Segment Start: Record extracts

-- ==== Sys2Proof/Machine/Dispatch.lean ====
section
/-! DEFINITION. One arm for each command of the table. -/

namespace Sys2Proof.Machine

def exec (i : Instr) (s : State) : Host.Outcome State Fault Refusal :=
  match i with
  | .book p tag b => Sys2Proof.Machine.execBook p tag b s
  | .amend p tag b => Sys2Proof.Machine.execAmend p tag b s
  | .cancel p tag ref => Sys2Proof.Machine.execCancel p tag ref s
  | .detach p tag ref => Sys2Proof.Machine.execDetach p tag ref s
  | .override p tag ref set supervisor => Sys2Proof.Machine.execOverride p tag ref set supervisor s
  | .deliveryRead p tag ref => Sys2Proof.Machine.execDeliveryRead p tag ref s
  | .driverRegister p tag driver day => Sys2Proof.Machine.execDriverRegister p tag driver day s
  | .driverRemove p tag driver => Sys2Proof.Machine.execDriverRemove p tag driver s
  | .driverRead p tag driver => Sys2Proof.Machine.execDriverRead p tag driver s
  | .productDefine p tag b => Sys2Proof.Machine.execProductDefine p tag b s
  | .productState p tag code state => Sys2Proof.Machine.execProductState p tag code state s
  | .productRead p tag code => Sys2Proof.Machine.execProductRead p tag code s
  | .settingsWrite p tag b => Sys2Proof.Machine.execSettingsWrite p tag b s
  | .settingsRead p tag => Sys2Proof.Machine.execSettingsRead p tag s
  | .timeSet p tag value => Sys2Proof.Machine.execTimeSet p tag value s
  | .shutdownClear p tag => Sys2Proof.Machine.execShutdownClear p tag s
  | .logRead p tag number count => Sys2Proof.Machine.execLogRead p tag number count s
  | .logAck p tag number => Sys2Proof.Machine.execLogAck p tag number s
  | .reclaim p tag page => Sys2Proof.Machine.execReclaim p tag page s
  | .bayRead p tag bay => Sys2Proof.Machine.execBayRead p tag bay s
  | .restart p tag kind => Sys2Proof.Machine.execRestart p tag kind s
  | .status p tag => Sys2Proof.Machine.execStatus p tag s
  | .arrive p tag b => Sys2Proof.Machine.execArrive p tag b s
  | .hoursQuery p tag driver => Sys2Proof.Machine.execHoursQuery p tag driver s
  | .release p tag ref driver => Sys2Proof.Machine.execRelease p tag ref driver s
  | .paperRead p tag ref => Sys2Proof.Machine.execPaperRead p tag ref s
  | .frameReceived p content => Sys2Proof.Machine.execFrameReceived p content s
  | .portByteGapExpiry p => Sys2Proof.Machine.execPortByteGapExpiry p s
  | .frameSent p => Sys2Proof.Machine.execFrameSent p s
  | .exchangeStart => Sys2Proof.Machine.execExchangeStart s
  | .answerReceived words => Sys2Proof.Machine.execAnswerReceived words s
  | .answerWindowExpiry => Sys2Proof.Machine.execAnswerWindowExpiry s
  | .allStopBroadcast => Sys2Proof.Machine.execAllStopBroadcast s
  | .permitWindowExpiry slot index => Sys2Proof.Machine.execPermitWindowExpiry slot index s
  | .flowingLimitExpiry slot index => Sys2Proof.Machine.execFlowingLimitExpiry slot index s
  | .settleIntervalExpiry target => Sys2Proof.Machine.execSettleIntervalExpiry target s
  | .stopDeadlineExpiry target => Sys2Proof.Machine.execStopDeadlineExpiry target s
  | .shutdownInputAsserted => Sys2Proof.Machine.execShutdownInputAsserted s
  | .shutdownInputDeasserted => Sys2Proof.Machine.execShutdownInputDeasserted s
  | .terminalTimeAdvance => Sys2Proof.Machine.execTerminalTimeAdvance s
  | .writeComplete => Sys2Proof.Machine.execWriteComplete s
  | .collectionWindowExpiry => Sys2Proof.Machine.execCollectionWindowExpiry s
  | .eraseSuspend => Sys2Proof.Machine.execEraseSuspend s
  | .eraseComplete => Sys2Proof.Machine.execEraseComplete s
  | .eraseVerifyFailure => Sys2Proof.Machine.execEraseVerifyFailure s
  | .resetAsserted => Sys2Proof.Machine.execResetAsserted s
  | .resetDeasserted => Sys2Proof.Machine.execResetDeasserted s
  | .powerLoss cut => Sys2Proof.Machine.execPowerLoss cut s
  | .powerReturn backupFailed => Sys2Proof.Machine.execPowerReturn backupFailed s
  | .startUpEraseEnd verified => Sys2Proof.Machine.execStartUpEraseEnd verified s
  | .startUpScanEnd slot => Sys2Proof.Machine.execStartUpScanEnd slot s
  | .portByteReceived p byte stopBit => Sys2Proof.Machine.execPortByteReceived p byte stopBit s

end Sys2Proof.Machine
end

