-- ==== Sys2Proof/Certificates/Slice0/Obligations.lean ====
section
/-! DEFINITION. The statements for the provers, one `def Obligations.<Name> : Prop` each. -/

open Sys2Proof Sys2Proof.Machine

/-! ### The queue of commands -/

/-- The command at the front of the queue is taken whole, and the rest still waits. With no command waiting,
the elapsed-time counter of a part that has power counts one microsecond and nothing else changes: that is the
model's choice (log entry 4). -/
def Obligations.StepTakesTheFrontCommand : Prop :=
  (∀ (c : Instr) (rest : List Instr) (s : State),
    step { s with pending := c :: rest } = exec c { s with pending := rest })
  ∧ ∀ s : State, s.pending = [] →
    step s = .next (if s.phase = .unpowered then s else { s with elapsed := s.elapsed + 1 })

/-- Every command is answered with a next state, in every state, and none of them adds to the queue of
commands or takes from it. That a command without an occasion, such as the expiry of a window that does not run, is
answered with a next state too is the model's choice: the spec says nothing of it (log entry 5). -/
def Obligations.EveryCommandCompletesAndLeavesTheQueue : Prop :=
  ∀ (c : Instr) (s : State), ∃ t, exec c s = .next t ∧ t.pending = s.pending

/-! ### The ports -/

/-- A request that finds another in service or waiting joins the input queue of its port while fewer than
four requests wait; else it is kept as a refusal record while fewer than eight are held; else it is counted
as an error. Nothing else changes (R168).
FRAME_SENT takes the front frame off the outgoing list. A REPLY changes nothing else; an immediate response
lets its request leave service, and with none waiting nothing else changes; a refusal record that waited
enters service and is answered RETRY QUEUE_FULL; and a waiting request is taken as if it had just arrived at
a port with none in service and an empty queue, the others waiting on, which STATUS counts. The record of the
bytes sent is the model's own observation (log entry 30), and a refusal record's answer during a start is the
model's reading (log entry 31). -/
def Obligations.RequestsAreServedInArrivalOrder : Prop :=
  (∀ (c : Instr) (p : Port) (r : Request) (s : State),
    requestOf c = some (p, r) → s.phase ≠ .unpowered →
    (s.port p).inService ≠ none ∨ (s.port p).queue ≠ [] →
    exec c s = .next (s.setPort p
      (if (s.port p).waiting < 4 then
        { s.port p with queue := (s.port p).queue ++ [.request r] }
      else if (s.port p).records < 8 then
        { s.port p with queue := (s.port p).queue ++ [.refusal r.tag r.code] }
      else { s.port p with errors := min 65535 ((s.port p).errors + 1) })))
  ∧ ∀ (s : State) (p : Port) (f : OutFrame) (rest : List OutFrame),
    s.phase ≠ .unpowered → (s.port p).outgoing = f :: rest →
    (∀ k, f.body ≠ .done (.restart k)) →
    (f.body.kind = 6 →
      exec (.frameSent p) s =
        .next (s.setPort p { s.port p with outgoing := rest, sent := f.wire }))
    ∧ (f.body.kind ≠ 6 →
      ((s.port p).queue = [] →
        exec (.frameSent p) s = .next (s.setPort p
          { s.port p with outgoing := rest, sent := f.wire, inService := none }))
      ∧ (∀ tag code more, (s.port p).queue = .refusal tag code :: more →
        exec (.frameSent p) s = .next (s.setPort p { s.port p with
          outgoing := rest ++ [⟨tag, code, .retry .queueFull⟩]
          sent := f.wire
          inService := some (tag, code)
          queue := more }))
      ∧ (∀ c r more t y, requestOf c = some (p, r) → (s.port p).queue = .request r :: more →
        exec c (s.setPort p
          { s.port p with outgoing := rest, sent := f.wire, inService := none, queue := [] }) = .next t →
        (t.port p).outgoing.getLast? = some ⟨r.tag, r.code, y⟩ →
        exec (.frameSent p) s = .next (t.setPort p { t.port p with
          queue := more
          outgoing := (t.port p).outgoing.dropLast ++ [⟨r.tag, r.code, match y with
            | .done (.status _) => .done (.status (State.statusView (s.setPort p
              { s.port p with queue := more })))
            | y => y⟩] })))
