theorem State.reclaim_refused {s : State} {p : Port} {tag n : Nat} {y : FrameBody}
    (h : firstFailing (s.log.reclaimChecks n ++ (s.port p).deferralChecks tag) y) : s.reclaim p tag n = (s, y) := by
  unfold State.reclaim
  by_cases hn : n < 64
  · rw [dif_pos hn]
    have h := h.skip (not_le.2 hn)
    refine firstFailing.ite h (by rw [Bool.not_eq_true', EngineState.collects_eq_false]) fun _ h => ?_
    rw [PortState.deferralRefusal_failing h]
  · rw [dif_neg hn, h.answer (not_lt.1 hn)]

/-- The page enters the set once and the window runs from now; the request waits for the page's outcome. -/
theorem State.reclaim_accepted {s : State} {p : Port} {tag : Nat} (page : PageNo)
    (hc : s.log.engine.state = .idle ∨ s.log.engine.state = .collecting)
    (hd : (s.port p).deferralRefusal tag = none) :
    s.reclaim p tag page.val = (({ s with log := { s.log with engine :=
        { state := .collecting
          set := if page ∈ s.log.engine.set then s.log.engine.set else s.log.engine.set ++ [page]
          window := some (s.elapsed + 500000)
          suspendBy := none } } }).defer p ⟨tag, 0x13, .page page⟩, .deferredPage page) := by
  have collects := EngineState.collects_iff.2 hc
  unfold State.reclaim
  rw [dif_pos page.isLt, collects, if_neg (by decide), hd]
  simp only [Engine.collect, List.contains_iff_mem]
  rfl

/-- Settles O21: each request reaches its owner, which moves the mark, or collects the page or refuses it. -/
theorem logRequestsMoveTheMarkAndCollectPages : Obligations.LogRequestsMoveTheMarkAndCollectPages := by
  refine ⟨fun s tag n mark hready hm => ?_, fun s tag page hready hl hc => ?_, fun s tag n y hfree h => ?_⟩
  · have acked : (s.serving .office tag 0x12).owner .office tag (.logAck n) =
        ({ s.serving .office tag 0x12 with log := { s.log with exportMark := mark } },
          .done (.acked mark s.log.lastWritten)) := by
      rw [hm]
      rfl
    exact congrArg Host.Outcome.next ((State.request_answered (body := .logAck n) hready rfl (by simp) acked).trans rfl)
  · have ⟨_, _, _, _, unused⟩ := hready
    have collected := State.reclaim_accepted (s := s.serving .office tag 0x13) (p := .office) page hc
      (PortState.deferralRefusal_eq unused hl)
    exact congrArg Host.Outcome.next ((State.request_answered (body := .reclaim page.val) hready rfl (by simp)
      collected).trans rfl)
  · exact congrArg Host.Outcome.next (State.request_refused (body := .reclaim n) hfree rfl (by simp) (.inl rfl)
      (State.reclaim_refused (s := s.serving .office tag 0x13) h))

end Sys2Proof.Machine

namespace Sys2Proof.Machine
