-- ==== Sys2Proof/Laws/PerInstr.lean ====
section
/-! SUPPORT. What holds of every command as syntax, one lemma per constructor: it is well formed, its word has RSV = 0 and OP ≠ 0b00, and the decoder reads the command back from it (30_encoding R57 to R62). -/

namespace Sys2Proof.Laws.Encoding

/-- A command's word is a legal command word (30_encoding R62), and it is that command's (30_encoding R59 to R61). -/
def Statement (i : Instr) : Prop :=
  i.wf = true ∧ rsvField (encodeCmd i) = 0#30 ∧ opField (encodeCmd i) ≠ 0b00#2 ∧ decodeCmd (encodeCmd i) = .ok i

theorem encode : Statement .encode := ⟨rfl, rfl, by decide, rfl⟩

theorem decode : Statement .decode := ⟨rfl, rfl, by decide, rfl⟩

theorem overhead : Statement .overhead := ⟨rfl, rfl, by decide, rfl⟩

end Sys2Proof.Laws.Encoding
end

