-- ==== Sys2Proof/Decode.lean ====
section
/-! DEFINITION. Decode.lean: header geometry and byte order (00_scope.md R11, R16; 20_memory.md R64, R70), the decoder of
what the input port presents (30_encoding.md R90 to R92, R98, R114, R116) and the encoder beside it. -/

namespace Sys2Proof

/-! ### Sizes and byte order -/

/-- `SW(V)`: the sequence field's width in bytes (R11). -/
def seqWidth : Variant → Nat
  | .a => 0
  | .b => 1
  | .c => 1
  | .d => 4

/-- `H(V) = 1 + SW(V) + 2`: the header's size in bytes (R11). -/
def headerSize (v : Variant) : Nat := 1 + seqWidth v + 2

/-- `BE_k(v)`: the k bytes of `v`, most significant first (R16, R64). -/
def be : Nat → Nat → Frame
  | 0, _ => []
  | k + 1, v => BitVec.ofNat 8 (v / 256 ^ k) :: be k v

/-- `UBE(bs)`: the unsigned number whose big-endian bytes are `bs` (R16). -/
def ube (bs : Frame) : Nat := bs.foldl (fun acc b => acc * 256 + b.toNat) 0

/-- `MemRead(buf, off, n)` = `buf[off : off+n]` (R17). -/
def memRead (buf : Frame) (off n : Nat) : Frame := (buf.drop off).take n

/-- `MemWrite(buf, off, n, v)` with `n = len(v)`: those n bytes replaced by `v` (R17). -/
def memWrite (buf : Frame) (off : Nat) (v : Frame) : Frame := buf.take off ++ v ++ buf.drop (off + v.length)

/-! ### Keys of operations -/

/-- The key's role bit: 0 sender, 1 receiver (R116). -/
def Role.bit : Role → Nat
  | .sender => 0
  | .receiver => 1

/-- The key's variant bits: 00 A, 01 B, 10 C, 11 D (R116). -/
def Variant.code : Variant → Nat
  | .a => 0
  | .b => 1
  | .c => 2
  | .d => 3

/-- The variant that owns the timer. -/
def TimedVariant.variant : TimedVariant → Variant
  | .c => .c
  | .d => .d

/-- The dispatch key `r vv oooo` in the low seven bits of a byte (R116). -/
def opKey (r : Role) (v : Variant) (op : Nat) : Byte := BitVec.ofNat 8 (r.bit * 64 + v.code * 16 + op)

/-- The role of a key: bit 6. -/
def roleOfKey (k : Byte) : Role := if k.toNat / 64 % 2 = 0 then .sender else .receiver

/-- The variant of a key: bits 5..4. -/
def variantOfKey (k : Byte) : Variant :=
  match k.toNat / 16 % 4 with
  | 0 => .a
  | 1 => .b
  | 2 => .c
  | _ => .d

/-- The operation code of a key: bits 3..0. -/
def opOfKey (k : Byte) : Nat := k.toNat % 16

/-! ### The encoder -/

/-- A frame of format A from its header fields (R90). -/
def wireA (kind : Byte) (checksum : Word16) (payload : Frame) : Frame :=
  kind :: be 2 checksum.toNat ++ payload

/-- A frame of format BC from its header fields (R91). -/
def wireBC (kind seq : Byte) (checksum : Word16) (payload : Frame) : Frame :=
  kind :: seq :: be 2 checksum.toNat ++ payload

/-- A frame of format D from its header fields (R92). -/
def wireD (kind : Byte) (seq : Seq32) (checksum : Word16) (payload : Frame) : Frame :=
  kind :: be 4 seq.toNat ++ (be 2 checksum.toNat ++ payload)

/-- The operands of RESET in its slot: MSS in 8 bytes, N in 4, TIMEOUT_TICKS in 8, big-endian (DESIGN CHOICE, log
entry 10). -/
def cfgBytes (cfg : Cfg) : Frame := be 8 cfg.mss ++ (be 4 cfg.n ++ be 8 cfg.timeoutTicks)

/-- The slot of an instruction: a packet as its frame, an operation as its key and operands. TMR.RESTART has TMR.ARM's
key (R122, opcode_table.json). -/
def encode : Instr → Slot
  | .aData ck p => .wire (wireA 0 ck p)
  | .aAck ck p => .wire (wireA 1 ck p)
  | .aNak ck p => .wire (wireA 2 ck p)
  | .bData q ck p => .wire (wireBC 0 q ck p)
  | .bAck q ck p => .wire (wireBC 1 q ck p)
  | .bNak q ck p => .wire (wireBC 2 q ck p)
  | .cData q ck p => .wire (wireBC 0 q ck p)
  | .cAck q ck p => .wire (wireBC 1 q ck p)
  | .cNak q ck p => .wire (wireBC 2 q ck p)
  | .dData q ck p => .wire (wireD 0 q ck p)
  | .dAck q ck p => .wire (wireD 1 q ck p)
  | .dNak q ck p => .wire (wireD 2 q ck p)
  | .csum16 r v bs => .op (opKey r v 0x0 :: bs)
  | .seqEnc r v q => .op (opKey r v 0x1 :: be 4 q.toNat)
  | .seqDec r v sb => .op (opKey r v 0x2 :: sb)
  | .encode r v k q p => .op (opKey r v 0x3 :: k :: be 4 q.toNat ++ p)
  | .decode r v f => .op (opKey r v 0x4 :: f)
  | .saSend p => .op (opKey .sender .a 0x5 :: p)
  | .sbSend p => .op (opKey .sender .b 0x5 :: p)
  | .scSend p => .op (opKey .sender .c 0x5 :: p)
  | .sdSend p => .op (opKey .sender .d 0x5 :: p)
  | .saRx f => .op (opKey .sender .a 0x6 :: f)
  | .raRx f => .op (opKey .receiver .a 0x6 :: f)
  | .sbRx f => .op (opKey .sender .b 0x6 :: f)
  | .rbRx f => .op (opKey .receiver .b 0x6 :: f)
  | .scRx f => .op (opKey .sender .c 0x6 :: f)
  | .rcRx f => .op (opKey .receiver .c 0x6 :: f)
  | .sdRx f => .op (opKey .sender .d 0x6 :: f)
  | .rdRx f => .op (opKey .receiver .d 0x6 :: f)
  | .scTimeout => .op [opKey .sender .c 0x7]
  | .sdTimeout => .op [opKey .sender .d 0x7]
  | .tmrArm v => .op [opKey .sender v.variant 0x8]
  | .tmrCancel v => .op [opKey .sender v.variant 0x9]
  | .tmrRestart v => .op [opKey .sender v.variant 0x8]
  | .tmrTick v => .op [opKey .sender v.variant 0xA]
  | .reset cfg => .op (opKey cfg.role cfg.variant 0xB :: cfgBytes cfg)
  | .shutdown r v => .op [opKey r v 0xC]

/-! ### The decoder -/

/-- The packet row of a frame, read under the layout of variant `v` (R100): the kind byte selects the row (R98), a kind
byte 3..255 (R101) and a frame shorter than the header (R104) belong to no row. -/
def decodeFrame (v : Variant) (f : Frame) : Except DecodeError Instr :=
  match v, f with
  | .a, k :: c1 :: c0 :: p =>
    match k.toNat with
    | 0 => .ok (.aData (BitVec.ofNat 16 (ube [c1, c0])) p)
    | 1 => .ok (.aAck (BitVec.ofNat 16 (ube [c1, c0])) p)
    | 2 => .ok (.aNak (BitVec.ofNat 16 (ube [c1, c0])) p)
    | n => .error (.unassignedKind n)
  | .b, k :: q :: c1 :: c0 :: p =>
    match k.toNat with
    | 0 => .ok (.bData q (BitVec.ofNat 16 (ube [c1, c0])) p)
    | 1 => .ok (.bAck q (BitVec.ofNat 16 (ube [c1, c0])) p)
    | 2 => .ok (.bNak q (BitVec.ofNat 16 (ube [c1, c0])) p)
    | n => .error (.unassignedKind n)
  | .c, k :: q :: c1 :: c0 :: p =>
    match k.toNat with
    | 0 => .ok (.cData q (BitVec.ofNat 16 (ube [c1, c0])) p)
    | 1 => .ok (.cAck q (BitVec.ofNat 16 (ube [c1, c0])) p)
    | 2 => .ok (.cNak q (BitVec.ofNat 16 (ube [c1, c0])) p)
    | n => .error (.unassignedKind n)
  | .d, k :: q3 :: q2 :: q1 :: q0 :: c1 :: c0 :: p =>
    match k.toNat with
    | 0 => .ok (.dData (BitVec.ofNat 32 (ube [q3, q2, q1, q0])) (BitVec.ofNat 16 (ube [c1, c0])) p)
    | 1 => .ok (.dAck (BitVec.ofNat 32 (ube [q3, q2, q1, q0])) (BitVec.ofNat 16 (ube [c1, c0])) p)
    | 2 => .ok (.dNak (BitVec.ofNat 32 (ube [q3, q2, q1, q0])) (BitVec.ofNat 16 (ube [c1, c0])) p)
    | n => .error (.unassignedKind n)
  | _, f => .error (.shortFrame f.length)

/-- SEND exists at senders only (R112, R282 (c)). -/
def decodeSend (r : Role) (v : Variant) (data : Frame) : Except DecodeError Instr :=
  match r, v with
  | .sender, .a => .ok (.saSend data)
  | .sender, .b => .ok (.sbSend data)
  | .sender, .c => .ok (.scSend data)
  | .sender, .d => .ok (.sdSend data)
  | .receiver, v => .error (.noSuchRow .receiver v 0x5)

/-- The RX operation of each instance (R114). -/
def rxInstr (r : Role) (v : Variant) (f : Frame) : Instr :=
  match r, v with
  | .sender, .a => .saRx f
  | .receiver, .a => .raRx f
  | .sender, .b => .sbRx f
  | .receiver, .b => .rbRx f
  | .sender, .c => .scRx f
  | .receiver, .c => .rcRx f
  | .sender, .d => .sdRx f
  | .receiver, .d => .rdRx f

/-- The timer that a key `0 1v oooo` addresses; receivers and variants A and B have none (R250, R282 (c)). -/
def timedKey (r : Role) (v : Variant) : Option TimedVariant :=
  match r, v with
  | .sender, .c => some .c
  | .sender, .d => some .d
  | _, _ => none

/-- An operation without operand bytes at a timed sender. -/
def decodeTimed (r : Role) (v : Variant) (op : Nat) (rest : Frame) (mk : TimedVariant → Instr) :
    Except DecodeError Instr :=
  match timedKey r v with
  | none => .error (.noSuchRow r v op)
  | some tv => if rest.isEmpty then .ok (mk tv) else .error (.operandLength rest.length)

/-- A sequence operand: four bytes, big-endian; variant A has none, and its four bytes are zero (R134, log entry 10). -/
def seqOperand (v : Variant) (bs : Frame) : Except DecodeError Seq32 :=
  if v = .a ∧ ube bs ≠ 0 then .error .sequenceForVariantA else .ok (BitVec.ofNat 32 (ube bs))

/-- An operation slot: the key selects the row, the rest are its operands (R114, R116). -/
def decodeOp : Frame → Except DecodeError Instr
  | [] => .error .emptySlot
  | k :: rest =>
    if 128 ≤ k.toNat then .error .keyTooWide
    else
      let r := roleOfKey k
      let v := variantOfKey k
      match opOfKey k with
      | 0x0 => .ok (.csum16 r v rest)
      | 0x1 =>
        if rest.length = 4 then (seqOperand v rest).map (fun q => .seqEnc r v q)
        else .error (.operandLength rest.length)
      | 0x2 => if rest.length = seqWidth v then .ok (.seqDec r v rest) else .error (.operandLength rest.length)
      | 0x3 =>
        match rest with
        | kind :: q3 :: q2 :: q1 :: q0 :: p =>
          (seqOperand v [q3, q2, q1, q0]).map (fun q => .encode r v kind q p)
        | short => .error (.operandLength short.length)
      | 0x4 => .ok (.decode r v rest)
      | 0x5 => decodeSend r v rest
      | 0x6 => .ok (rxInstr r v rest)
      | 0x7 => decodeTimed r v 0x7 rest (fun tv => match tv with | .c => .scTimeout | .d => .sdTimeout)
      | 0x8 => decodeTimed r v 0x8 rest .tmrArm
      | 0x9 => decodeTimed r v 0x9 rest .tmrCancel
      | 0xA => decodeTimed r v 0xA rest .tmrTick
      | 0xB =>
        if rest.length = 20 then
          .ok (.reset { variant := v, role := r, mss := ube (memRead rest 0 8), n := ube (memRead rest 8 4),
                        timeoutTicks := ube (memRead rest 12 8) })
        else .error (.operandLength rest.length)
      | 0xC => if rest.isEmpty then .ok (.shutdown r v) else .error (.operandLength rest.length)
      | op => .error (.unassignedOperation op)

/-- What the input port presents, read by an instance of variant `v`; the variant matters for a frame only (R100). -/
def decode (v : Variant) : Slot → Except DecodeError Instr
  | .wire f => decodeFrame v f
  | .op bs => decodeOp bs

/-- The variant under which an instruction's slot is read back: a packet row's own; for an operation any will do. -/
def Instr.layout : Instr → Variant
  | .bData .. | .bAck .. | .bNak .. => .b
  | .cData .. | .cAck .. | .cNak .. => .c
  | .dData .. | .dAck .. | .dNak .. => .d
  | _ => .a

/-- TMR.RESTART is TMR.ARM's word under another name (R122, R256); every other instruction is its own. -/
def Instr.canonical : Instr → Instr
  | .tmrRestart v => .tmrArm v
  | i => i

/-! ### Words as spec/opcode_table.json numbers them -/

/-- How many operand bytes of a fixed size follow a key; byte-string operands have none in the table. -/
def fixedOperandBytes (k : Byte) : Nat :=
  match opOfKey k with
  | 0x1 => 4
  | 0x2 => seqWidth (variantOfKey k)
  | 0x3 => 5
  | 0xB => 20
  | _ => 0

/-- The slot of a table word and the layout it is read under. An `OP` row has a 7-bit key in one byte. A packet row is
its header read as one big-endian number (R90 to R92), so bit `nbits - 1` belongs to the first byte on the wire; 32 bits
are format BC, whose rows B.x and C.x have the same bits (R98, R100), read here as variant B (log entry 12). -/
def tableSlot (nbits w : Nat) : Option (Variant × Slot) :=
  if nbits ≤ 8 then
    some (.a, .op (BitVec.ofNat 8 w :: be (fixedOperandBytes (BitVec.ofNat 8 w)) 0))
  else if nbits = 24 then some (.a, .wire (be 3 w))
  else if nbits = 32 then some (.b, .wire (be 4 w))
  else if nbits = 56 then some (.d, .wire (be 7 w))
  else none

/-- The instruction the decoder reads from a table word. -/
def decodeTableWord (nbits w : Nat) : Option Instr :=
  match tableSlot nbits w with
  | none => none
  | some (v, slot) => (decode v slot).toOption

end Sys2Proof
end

Segment End: Record extracts

Retype exactly the lines from the first line of the records above through the line containing "driver day s", both included, and nothing else.

### Solution below
-- ==== Sys2Proof/Machine/Dispatch.lean ====
section
/-! DEFINITION. One arm for each command of the table. -/

namespace Sys2Proof.Machine

def exec (i : Instr) (s : State) : Host.Outcome State Fault Refusal :=
  match i with
  | .book p tag b => Sys2Proof.Machine.execBook p tag b s
  | .amend p tag b => Sys2Proof.Machine.execAmend p tag b s
  | .cancel p tag ref => Sys2Proof.Machine.execCancel p tag ref s
  | .detach p tag ref => Sys2Proof.Machine.execDetach p tag ref s
  | .override p tag ref set supervisor => Sys2Proof.Machine.execOverride p tag ref set supervisor s
  | .deliveryRead p tag ref => Sys2Proof.Machine.execDeliveryRead p tag ref s
  | .driverRegister p tag driver day => Sys2Proof.Machine.execDriverRegister p tag driver day s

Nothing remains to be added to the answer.